_INSTRUCTIONS FOR THE TASK_
Of the material below, the lines to be retyped are those from the line containing "(d.setR R i w).longs = d.longs := rfl" through the line containing "(d.setR R i w).fresh = d.fresh := rfl", inclusive; reproduce them exactly.

....

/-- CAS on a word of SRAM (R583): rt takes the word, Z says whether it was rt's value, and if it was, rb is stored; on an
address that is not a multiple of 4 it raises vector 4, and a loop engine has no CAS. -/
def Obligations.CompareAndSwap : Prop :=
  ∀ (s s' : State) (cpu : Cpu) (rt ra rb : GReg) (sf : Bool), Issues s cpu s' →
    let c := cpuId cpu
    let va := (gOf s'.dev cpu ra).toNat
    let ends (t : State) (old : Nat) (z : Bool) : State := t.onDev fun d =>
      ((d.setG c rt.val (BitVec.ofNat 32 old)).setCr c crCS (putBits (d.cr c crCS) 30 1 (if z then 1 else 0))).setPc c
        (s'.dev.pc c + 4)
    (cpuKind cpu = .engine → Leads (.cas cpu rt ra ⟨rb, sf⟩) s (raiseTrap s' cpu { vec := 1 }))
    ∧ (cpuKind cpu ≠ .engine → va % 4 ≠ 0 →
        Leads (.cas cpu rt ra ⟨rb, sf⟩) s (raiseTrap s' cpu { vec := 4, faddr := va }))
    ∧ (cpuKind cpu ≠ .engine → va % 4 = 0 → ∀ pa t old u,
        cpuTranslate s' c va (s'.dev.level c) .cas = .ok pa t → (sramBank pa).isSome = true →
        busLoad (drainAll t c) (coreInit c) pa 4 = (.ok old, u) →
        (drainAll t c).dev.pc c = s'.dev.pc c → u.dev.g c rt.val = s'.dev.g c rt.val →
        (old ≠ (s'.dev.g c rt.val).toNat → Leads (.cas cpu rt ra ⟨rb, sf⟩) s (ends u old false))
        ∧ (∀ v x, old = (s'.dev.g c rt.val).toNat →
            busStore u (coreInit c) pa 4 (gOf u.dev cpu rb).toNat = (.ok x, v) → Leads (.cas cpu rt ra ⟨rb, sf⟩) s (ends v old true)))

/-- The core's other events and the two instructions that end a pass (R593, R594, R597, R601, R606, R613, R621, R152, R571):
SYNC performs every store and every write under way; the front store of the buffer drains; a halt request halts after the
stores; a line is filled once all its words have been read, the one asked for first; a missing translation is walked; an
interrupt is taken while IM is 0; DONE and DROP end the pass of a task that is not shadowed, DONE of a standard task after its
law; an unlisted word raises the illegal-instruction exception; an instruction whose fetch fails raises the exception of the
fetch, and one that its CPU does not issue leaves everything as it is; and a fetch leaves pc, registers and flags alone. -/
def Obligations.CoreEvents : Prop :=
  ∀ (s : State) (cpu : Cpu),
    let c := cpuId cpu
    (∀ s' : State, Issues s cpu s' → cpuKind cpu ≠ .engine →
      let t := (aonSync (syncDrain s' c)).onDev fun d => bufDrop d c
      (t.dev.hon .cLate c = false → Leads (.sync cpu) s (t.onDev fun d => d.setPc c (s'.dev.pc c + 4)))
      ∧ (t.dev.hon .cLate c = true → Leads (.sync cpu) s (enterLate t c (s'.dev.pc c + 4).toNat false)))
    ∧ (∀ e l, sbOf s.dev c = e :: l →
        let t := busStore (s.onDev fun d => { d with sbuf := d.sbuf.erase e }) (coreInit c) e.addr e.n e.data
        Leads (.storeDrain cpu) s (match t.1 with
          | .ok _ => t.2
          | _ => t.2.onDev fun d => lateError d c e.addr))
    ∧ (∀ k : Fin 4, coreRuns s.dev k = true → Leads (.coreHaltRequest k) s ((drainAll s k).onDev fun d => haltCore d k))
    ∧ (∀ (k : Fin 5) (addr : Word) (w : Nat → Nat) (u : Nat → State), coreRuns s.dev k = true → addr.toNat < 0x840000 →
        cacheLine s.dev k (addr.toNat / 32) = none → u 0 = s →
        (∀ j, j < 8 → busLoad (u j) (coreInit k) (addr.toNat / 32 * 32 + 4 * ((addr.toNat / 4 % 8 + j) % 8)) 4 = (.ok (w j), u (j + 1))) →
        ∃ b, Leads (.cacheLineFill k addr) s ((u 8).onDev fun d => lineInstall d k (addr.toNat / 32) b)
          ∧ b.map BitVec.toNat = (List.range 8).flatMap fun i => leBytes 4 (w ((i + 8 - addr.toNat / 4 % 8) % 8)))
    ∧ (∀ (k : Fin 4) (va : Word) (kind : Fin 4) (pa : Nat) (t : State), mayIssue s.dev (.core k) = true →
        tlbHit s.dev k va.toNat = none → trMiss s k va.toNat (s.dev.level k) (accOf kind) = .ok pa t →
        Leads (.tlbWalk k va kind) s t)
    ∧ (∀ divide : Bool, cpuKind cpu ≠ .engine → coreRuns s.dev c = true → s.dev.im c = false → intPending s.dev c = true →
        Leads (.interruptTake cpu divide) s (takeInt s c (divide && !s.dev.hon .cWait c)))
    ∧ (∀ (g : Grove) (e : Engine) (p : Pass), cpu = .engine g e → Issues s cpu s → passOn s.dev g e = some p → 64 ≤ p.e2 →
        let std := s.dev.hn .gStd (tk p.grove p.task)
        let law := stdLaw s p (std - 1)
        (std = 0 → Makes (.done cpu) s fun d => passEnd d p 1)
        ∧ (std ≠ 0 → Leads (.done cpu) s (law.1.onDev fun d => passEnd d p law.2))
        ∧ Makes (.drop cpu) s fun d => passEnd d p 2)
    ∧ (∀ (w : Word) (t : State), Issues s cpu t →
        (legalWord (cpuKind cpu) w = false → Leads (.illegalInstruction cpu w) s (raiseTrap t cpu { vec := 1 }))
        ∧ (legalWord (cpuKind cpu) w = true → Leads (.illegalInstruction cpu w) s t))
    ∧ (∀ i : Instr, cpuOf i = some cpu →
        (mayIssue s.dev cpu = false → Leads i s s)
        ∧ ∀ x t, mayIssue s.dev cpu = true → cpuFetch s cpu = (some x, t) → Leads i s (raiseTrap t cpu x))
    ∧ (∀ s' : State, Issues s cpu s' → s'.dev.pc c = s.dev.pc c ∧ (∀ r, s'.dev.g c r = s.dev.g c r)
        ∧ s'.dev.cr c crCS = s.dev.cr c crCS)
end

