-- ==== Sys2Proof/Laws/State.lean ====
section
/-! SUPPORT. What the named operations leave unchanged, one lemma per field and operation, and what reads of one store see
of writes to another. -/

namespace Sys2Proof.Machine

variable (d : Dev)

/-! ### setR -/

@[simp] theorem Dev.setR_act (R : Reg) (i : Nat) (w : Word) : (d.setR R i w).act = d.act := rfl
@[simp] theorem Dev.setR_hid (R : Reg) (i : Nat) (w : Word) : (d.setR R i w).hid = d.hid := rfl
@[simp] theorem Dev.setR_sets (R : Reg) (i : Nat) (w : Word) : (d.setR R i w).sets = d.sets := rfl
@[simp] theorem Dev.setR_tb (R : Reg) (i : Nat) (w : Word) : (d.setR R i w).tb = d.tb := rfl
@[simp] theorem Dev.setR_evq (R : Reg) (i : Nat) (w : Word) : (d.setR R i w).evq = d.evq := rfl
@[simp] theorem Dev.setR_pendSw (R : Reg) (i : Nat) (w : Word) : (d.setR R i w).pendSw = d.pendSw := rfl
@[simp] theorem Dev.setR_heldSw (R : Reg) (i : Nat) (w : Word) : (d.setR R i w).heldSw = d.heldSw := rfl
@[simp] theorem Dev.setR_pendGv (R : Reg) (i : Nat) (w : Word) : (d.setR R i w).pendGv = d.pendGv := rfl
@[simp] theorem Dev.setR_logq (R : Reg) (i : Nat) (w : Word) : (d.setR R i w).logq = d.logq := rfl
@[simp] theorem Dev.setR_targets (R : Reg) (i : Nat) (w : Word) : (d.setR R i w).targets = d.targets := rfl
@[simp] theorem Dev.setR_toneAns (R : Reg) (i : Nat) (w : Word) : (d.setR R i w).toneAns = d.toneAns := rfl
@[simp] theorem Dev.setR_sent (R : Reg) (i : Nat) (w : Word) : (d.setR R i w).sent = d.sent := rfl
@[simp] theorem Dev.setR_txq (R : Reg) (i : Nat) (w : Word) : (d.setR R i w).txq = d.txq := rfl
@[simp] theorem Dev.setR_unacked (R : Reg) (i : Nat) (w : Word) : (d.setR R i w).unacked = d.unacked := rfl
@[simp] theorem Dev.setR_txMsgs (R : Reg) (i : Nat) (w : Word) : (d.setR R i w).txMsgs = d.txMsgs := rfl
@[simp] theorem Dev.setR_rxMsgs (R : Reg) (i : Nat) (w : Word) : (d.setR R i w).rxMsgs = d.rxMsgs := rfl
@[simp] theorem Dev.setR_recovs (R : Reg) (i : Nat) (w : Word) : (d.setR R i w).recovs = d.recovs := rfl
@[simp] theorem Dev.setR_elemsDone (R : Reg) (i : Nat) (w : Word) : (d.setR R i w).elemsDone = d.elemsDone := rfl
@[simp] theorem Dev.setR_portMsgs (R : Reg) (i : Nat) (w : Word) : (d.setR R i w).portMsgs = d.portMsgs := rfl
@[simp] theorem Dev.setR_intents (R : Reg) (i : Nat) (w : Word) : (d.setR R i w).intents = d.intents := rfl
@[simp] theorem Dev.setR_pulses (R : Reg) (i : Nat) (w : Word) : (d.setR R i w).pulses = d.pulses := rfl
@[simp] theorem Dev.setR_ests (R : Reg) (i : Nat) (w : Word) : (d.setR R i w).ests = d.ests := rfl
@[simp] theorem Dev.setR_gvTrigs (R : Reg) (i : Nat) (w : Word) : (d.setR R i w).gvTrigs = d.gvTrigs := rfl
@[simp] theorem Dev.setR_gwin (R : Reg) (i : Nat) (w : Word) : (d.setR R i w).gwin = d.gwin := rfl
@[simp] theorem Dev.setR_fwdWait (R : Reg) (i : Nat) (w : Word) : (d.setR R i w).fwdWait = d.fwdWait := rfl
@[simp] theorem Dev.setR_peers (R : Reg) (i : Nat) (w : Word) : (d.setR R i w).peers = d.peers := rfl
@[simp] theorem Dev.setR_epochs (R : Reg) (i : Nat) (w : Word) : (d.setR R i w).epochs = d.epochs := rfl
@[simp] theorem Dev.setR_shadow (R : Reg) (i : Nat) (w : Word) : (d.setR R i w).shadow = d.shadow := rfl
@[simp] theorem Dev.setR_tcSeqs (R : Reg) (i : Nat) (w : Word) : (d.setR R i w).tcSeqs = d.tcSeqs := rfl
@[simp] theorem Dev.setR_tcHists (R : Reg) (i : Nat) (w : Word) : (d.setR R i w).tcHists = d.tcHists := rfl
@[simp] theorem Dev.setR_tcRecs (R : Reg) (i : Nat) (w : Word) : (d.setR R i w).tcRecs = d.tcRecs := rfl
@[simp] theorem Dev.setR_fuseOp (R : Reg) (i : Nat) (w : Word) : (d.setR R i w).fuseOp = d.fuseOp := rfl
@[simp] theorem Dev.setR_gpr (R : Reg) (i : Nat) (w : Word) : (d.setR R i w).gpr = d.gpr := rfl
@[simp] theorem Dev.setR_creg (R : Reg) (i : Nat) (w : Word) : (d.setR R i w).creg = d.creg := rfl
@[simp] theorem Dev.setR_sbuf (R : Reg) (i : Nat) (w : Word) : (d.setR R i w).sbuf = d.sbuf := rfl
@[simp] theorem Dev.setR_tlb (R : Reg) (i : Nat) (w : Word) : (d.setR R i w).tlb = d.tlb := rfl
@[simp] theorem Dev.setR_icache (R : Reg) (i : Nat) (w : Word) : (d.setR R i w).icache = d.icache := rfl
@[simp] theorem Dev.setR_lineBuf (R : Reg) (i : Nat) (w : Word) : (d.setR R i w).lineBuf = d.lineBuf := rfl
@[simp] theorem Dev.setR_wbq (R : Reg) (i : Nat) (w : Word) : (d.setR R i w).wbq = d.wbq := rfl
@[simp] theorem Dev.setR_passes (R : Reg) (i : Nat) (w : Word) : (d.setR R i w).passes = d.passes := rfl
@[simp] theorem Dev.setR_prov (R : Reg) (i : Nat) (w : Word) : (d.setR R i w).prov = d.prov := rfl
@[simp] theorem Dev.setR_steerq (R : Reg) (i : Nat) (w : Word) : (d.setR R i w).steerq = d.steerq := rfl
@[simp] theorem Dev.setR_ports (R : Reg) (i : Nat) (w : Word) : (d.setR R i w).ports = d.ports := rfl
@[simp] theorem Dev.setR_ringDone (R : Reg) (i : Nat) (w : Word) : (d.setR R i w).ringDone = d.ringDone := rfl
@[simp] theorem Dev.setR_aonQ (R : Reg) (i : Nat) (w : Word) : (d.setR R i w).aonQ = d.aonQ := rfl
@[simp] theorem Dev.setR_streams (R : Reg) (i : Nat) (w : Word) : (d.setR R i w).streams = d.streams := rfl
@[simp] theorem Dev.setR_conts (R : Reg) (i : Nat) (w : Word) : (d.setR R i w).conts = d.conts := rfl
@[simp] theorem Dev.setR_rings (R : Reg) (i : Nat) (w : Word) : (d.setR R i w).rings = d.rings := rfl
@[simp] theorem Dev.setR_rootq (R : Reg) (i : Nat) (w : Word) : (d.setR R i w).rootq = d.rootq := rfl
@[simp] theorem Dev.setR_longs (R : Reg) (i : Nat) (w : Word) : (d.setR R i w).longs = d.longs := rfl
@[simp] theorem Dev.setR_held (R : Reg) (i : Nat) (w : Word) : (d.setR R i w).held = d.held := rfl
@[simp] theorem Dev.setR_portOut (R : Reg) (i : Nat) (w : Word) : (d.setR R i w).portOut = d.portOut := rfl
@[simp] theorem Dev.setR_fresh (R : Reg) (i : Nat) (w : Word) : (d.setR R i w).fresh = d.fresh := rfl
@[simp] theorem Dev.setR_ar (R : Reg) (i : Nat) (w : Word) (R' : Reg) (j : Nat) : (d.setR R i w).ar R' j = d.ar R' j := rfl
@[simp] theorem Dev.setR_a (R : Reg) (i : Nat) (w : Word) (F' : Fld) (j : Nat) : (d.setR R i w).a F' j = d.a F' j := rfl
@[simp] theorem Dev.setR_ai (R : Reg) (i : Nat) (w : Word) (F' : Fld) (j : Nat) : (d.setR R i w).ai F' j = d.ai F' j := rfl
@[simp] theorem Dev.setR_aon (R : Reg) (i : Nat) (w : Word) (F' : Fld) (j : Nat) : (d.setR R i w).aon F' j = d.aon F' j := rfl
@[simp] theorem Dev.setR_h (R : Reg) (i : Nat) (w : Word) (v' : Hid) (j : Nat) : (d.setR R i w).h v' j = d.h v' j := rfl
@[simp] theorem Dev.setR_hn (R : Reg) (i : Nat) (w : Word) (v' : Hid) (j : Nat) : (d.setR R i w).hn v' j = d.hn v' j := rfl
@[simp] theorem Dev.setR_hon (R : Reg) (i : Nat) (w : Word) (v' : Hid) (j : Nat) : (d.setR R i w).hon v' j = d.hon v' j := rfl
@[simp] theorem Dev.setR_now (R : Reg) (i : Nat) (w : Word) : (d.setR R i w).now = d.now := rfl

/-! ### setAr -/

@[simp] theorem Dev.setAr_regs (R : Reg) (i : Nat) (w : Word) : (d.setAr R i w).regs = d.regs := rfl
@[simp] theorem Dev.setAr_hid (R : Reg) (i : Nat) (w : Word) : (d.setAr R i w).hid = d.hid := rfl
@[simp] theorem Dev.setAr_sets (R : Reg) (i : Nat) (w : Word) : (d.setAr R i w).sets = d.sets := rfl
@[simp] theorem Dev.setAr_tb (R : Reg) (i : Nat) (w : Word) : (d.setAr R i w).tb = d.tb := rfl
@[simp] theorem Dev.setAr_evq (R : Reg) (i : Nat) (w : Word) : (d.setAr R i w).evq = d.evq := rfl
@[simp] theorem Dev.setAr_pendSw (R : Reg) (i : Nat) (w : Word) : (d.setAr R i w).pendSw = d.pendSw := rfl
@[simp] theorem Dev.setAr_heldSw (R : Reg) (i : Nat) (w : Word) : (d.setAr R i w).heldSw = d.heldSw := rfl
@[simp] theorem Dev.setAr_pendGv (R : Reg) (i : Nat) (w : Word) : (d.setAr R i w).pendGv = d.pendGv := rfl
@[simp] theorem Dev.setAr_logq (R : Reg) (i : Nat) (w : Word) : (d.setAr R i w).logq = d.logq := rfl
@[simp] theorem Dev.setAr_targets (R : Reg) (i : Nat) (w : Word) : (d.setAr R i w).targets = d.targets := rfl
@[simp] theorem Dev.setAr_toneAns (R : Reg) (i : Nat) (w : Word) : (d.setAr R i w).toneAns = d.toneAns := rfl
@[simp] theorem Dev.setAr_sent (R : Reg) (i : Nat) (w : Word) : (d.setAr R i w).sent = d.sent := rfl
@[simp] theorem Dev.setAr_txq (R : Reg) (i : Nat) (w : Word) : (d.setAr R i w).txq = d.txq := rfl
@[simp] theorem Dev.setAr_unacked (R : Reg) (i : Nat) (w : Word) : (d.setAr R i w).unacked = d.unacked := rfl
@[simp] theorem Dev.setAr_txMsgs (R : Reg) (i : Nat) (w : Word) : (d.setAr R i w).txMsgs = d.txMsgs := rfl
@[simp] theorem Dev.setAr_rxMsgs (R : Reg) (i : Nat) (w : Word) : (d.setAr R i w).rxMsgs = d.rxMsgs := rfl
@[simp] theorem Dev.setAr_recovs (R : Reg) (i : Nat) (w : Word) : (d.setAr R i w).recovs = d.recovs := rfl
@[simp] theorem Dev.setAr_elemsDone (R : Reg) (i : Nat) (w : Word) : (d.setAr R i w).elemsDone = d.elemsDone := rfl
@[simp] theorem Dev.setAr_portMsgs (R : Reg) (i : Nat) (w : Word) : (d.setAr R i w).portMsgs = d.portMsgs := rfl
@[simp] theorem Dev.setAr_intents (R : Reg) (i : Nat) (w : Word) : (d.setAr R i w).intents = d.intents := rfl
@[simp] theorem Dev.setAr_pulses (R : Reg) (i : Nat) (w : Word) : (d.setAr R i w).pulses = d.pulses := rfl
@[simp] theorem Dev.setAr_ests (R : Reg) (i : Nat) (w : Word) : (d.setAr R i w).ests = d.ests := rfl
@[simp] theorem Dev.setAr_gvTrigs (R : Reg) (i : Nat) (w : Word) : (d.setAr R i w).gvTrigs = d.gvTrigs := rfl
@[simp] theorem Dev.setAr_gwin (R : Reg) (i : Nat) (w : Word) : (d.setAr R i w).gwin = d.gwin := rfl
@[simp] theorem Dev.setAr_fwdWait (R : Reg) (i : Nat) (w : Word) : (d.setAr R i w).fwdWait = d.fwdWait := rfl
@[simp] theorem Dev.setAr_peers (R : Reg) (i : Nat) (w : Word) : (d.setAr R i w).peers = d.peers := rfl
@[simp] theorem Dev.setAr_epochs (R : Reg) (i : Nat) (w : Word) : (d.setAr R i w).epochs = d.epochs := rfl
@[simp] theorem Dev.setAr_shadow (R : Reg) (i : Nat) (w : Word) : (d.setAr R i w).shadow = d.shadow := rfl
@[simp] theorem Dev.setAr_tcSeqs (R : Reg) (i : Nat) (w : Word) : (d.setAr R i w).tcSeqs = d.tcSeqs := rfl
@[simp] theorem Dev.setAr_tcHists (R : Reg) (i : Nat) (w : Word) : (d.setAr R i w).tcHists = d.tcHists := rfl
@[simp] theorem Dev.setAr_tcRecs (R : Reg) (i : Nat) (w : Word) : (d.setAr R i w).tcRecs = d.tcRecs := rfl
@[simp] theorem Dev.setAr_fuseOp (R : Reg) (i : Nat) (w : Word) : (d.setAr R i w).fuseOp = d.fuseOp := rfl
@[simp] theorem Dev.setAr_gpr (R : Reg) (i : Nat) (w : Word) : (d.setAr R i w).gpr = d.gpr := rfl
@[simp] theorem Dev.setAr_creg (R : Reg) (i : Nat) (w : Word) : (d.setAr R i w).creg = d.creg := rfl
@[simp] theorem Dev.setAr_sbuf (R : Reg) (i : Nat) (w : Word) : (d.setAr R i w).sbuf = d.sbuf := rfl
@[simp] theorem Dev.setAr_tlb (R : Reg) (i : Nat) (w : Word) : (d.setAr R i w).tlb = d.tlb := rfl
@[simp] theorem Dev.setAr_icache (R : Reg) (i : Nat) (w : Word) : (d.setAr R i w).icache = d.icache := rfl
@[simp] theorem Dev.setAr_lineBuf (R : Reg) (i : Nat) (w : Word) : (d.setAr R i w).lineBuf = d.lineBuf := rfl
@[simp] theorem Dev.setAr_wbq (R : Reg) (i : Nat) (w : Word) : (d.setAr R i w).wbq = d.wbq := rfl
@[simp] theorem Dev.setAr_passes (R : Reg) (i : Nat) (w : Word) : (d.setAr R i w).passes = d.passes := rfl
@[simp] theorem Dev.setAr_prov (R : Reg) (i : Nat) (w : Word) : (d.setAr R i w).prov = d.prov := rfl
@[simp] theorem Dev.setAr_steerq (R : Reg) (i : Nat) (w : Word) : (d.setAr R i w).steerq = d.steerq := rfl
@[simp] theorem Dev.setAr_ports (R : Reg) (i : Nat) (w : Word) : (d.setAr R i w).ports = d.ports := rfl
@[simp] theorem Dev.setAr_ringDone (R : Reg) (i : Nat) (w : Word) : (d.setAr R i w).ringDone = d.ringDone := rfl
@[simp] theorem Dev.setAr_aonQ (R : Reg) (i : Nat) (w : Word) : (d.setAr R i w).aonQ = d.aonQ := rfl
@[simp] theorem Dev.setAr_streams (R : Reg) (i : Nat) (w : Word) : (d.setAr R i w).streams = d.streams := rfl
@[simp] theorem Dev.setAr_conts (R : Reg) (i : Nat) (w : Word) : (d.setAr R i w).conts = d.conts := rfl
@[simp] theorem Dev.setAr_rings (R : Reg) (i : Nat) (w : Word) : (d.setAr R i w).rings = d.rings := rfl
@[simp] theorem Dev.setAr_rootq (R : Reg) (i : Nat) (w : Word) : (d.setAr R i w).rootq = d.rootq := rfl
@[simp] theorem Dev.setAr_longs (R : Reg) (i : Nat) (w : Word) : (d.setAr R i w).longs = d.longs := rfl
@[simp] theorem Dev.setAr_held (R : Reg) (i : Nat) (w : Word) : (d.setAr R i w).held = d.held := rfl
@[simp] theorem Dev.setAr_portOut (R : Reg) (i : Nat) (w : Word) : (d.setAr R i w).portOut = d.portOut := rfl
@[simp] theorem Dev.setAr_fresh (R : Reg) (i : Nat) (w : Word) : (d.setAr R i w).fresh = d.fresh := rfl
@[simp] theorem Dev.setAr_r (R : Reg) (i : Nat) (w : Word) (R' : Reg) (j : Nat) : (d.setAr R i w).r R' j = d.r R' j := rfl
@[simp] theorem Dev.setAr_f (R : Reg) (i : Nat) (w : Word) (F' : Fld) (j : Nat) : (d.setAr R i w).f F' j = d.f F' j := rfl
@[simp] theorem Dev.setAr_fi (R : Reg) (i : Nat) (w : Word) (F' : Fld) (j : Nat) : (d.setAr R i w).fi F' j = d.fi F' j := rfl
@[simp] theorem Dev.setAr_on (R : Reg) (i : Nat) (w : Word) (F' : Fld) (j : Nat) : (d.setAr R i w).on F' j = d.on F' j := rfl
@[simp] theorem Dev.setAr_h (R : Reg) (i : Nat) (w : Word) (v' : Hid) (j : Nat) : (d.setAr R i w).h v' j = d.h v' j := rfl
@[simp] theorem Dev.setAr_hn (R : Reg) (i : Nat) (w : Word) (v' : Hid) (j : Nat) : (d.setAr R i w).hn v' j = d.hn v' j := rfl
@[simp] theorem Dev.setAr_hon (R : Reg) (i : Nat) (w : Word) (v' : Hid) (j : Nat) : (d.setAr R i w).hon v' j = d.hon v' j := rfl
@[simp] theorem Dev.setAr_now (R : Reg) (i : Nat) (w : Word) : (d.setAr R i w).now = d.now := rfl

....

_PROBLEM SOLUTION_
@[simp] theorem Dev.setR_longs (R : Reg) (i : Nat) (w : Word) : (d.setR R i w).longs = d.longs := rfl
@[simp] theorem Dev.setR_held (R : Reg) (i : Nat) (w : Word) : (d.setR R i w).held = d.held := rfl
@[simp] theorem Dev.setR_portOut (R : Reg) (i : Nat) (w : Word) : (d.setR R i w).portOut = d.portOut := rfl
@[simp] theorem Dev.setR_fresh (R : Reg) (i : Nat) (w : Word) : (d.setR R i w).fresh = d.fresh := rfl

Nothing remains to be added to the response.